BTW, I'm running this on Linux.

Marcus Müller
  • 34,677
  • 4
  • 53
  • 94
dan
  • 6,048
  • 10
  • 57
  • 125
  • 2
    Every file is, in principle, binary, because that's just how computers work. Now, saying "I'm trying to read it line-by-line" clearly means you're treating it as a text file. Now, if it's a text file, this is probably not a problem, but if it's a large file without any newline character, you're probably just using up all your RAM. – Marcus Müller May 07 '16 at 20:20
  • by the way, `argv[0]` is usually your program's executable name, **not** the first argument specified when running it. – Marcus Müller May 07 '16 at 20:21
  • "it crashes" is also not a proper problem description. What does it do? a Segfault? What does your debugger say? – Marcus Müller May 07 '16 at 20:22
  • 1
    Nitpicking, but: This won't compile. Please make 100% sure the code you post is **identical** to what you can try yourself. – Marcus Müller May 07 '16 at 20:26
  • Really, we can't help you if your example doesn't compile. This one is missing a namespace declaration; we can fix this in our local copies (when trying out your code), but it's really no use we fix something that is different from what runs on your machine,. – Marcus Müller May 07 '16 at 20:29
  • How large are the files you are trying to read in? Have you tried this with small files? Also you mention that you are attempting to parse `line` - there could be an issue with this code, so it's best if you provide that here too. – sjrowlinson May 07 '16 at 20:31
  • You need to check `argc` to see if it's at least 3. By the way, if this isn't actually a text file, there's no definition of a 'line' to read from the file this way. – Spencer May 07 '16 at 20:33
  • The size of the input file (you quote 30 GB) is most likely the major issue here - why do you have such large files in the first place?! – sjrowlinson May 07 '16 at 20:35
  • I see.
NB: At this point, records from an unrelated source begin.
-- ==== Sys2Proof/Laws/KCounters.lean ====
section
/-! SUPPORT. Every operation of Machine/Counters.lean keeps what it does not change (Laws/Keeps.lean). -/

set_option linter.all false
set_option Elab.async false


namespace Sys2Proof.Machine

theorem writeDump_keeps {m u d0} {d} (hm : Within 3585 m) (hu : Within 0x800000000060000000000002c0000000000000000000000000000000 u) (h : Keeps m u d0 d) :
    Keeps m u d0 (writeDump d) := by
  unfold writeDump
  repeat' first
    | (refine (?_ : (_ : Nat) ≠ 12); decide) | with_reducible assumption | exact hm.sub (by decide)
    | exact hu.sub (by decide) | subst y
    | (extract_lets +onlyGivenNames y; first | (refine (fun _ => ?_) (?_ : Keeps m u d0 y); clear_value y) | subst y)
    | exact Or.inr (hm.bit (by decide)) | with_reducible exact Or.inl rfl | with_reducible exact Imp.refl _
    | (with_reducible refine Imp.mk (fun _ _ hq => ?_); first | (simp at hq ⊢; done) | (simp at hq ⊢; simp [hq]; done))
    | with_reducible exact Or.inr rfl | with_reducible apply addSat_keeps fam_PC_STATUS_DUMP_DROPPED
    | with_reducible apply ringRecord_keeps | with_reducible apply raise_keeps | with_reducible apply keeps_ite
    | simp only [keepsMk_iff] | with_reducible apply keeps_mk (hw := by with_reducible rfl)

theorem opCntSnapshot_keeps {m u d0} {x0 d} (hm : Within 8392193 m) (hu : Within 0x800000000060000000000002c0000000000000000000000000000000 u) (h : Keeps m u d0 d) :
    Keeps m u d0 (opCntSnapshot x0 d) := by
  unfold opCntSnapshot
  repeat' first
    | with_reducible assumption | exact hm.sub (by decide) | exact hu.sub (by decide) | intro _ | subst y
    | (extract_lets +onlyGivenNames y; first | (refine (fun _ => ?_) (?_ : Keeps m u d0 y); clear_value y) | subst y)
    | exact Or.inr (hm.bit (by decide)) | with_reducible exact Or.inl rfl | with_reducible exact Imp.refl _
    | (with_reducible refine Imp.mk (fun _ _ hq => ?_); first | (simp at hq ⊢; done) | (simp at hq ⊢; simp [hq]; done))
    | with_reducible exact Or.inr rfl | with_reducible apply judged_keeps | with_reducible apply complete_keeps
    | with_reducible apply drawn_keeps | with_reducible apply writeDump_keeps | with_reducible apply keeps_ite
    | simp only [keepsMk_iff] | with_reducible apply keeps_mk (hw := by with_reducible rfl) | split

theorem clearCounters_keeps {m u d0} {x0 d} (hm : Within 2048 m) (hu : Within 0x0 u) (h : Keeps m u d0 d) :
    Keeps m u d0 (clearCounters x0 d) := by
  unfold clearCounters
  repeat' first
    | with_reducible assumption | exact hm.sub (by decide) | exact hu.sub (by decide)
    | (extract_lets +onlyGivenNames y; first | (refine (fun _ => ?_) (?_ : Keeps m u d0 y); clear_value y) | subst y)
    | exact Or.inr (hm.bit (by decide)) | with_reducible exact Or.inl rfl | with_reducible exact Imp.refl _
    | (with_reducible refine Imp.mk (fun _ _ hq => ?_); first | (simp at hq ⊢; done) | (simp at hq ⊢; simp [hq]; done))
    | with_reducible exact Or.inr rfl | simp only [keepsMk_iff]
    | with_reducible apply keeps_mk (hw := by with_reducible rfl)

theorem opCntClear_keeps {m u d0} {x0 d} (hm : Within 3585 m) (hu : Within 0x800000000040000000000002c0000000000000000000000000000000 u) (h : Keeps m u d0 d) :
    Keeps m u d0 (opCntClear x0 d) := by
  unfold opCntClear
  repeat' first
    | with_reducible assumption | exact hm.sub (by decide) | exact hu.sub (by decide) | intro _
    | with_reducible apply judged_keeps | with_reducible apply complete_keeps
    | with_reducible apply clearCounters_keeps

theorem opSampleEntry_keeps {m u d0} {d} (hm : Within 3585 m) (hu : Within 0x800000000060000000000002c0000000000000000000000000000000 u) (h : Keeps m u d0 d) :
    Keeps m u d0 (opSampleEntry d) := by
  unfold opSampleEntry
  repeat' first
    | with_reducible assumption | exact hm.sub (by decide) | exact hu.sub (by decide)
    | (extract_lets +onlyGivenNames y; first | (refine (fun _ => ?_) (?_ : Keeps m u d0 y); clear_value y) | subst y)
    | exact Or.inr (hm.bit (by decide)) | with_reducible exact Or.inl rfl | with_reducible exact Imp.refl _
    | (with_reducible refine Imp.mk (fun _ _ hq => ?_); first | (simp at hq ⊢; done) | (simp at hq ⊢; simp [hq]; done))
    | with_reducible exact Or.inr rfl | with_reducible apply addSat_keeps fam_PC_STATUS_SMP_LOST
    | with_reducible apply raise_keeps | with_reducible apply keeps_ite | simp only [keepsMk_iff]
    | with_reducible apply keeps_mk (hw := by with_reducible rfl) | split

theorem opSampleDrain_keeps {m u d0} {d} (hm : Within 3609 m) (hu : Within 0x800000000040000000000002c0000000000000000000000000000000 u) (h : Keeps m u d0 d) :
    Keeps m u d0 (opSampleDrain d) := by
  unfold opSampleDrain
  repeat' first
    | (refine (?_ : (_ : Nat) ≠ 12); decide) | with_reducible assumption | exact hm.sub (by decide)
    | exact hu.sub (by decide) | exact Or.inr (hm.bit (by decide)) | with_reducible exact Or.inl rfl
    | with_reducible exact Imp.refl _
    | (with_reducible refine Imp.mk (fun _ _ hq => ?_); first | (simp at hq ⊢; done) | (simp at hq ⊢; simp [hq]; done))
    | with_reducible exact Or.inr rfl | with_reducible apply advanceTo_keeps | with_reducible apply ringRecord_keeps
    | with_reducible apply keeps_ite | simp only [keepsMk_iff]
    | with_reducible apply keeps_mk (hw := by with_reducible rfl) | split

theorem opCounterDump_keeps {m u d0} {d} (hm : Within 3609 m) (hu : Within 0x800000000060000000000002c0000000000000000000000000000000 u) (h : Keeps m u d0 d) :
    Keeps m u d0 (opCounterDump d) := by
  unfold opCounterDump
  repeat' first
    | with_reducible assumption | exact hm.sub (by decide) | exact hu.sub (by decide) | subst y
    | (extract_lets +onlyGivenNames y; first | (refine (fun _ => ?_) (?_ : Keeps m u d0 y); clear_value y) | subst y)
    | exact Or.inr (hm.bit (by decide)) | with_reducible exact Or.inl rfl | with_reducible exact Imp.refl _
    | (with_reducible refine Imp.mk (fun _ _ hq => ?_); first | (simp at hq ⊢; done) | (simp at hq ⊢; simp [hq]; done))
    | with_reducible exact Or.inr rfl | with_reducible apply advanceTo_keeps | with_reducible apply writeDump_keeps
    | with_reducible apply keeps_ite | simp only [keepsMk_iff]
    | with_reducible apply keeps_mk (hw := by with_reducible rfl)

end Sys2Proof.Machine
end

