-- ==== Sys2Proof/Laws/KClocks.lean ====
section
/-! SUPPORT. Every operation of Machine/Clocks.lean keeps what it does not change (Laws/Keeps.lean). -/

set_option linter.all false
set_option Elab.async false


namespace Sys2Proof.Machine

theorem takeReference_keeps {m u d0} {d} (hm : Within 1 m) (hu : Within 0x20000000000000000000000000000000000000000000000000000 u) (h : Keeps m u d0 d) :
    Keeps m u d0 (takeReference d) := by
  unfold takeReference
  repeat' first
    | with_reducible assumption | exact hm.sub (by decide) | exact hu.sub (by decide)
    | with_reducible apply setFlag_keeps fam_CLK_STATUS_XTAL_OK
    | with_reducible apply setFld_keeps fam_CLK_STATUS_REF_ACTIVE

theorem opXtalOk_keeps {m u d0} {d} (hm : Within 1 m) (hu : Within 0x20000000000000000000000000000000000000000000000000000 u) (h : Keeps m u d0 d) :
    Keeps m u d0 (opXtalOk d) := by
  unfold opXtalOk
  repeat' first
    | with_reducible assumption | exact hm.sub (by decide) | exact hu.sub (by decide)
    | with_reducible apply takeReference_keeps | with_reducible apply keeps_ite

theorem opRefLost_keeps {m u d0} {d} (hm : Within 3617 m) (hu : Within 0x800200000040000000000002c0000000000000000000000000000000 u) (h : Keeps m u d0 d) :
    Keeps m u d0 (opRefLost d) := by
  unfold opRefLost
  repeat' first
    | with_reducible assumption | exact hm.sub (by decide) | exact hu.sub (by decide) | subst y
    | (extract_lets +onlyGivenNames y; first | (refine (fun _ => ?_) (?_ : Keeps m u d0 y); clear_value y) | subst y)
    | exact Or.inr (hm.bit (by decide)) | with_reducible exact Or.inl rfl | with_reducible exact Imp.refl _
    | with_reducible exact Or.inr rfl | with_reducible apply setFlag_keeps fam_CLK_STATUS_REF_LOST
    | with_reducible apply setFld_keeps fam_CLK_STATUS_REF_ACTIVE
    | with_reducible apply setFlag_keeps fam_CLK_STATUS_XTAL_OK | with_reducible apply raise_keeps
    | with_reducible apply keeps_ite | simp only [keepsMk_iff]
    | with_reducible apply keeps_mk (hw := by with_reducible rfl)

theorem opRefRestored_keeps {m u d0} {d} (hm : Within 3617 m) (hu : Within 0x800200000040000000000002c0000000000000000000000000000000 u) (h : Keeps m u d0 d) :
    Keeps m u d0 (opRefRestored d) := by
  unfold opRefRestored
  repeat' first
    | with_reducible assumption | exact hm.sub (by decide) | exact hu.sub (by decide)
    | (extract_lets +onlyGivenNames y; first | (refine (fun _ => ?_) (?_ : Keeps m u d0 y); clear_value y) | subst y)
    | exact Or.inr (hm.bit (by decide)) | with_reducible exact Or.inl rfl | with_reducible exact Imp.refl _
    | with_reducible exact Or.inr rfl | with_reducible apply raise_keeps | with_reducible apply takeReference_keeps
    | with_reducible apply keeps_ite | simp only [keepsMk_iff]
    | with_reducible apply keeps_mk (hw := by with_reducible rfl)

theorem opLpoFault_keeps {m u d0} {d} (hm : Within 3585 m) (hu : Within 0x800200000040000000000002c0000000000000000000000000000000 u) (h : Keeps m u d0 d) :
    Keeps m u d0 (opLpoFault d) := by
  unfold opLpoFault
  repeat' first
    | with_reducible assumption | exact hm.sub (by decide) | exact hu.sub (by decide)
    | with_reducible apply setFlag_keeps fam_CLK_STATUS_LPO_BAD | with_reducible apply raise_keeps
    | with_reducible apply keeps_ite

theorem opLpoBadClear_keeps {m u d0} {d} (hm : Within 1 m) (hu : Within 0x20000000000000000000000000000000000000000000000000000 u) (h : Keeps m u d0 d) :
    Keeps m u d0 (opLpoBadClear d) := by
  unfold opLpoBadClear
  repeat' first
    | with_reducible assumption | exact hm.sub (by decide) | exact hu.sub (by decide)
    | with_reducible apply setFlag_keeps fam_CLK_STATUS_LPO_BAD | with_reducible apply keeps_ite

end Sys2Proof.Machine
end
So should I read it by buffers and parse each buffer by the new line character? – dan May 07 '16 at 20:35
  • It's next generation sequencing data and that's pretty standard size for these types of data – dan May 07 '16 at 20:37
  • @dan Binary files do not have "lines", and that `\n` will not work if the file is opened in binary mode. That `\n` is a text-mode, synthesized character sequence that is equal to a combination of a carriage return-line feed, or just a line-feed, depending on whether the text file is Windows or Linux text file. So in short, your code won't work if this is how you're going to process it. You have to explicitly test for the CR-LF character sequence or the LF character if the file is opened in binary mode, and that requires you to know or detect what end-of-line sequence is used in the file. – PaulMcKenzie May 07 '16 at 20:38
  • 2
    @PaulMcKenzie: Sorry, that's not right. The LF character is \n. If you are on Windows, the variable `line` will have a trailing `\r` character, but that is all. (There are old Macs where lines are separated by `\r` and not `\n`, but it is unlikely the OP is processing 30GB files on one of those. There are also filing systems where there really *is* no end of line character - but I'll bet he isn't using one of those either.) – Martin Bonner supports Monica May 07 '16 at 20:45
  • @MartinBonner -- ok. But my main point is that if the file is opened in binary mode as opposed to text mode, you have no runtime library help in processing a file line-by-line. The programmer has to figure out what "end-of-line" is supposed to mean. – PaulMcKenzie May 07 '16 at 20:51
  • 1
    @PaulMcKenzie nah. I feel bad for contradicting you, but the file mode doesn't matter in this case. `getline` is explicitly told what the delimiter is. – Marcus Müller May 07 '16 at 20:52
  • @dan - Q1: Does the code *as posted* crash? Or only when you do some "parse line to a string vector" (which you haven't shown). Q2 : How many line in your 30GB file? How long (to an order of magnitude) is the longest line? – Roddy May 07 '16 at 21:12
  • Hi Roddy. A1. The code crashes when I'm trying to parse line by '\t'. A2. The file contains ~200 million lines. The first 2 lines have the first format shown above and the rest have the second format shown above, So the length is fixed for all these remaining lines. – dan May 07 '16 at 21:17
  • @MarcusMüller I see that. But for me, when I do "binary processing", I don't think in text mode. It's just a run of characters with no special meaning for any of those characters. That's why I would expect to `read()` the characters, as opposed to `getline()`. – PaulMcKenzie May 07 '16 at 21:18
  • @dan So if the file were not 200 million lines, but 3 or 4 lines with the format you described, would your application still crash? – PaulMcKenzie May 07 '16 at 21:19
  • Yes, because my problem is that line is not a string. – dan May 07 '16 at 21:33
  • @dan why didnt you include parsing code if that is where crash happens? – marcinj May 07 '16 at 21:59
  • That code assumed that line is a string, which is not the case, so I'm not what would have been the point in doing that. – dan May 07 '16 at 22:03
  • What do you mean "line is not a string". It is of type std::string, what other properties does it need to have to be "a string" according to your definition, that it doesn't have. – Martin Bonner supports Monica May 08 '16 at 07:00

3 Answers3

10

Is it possible to read a binary file line by line?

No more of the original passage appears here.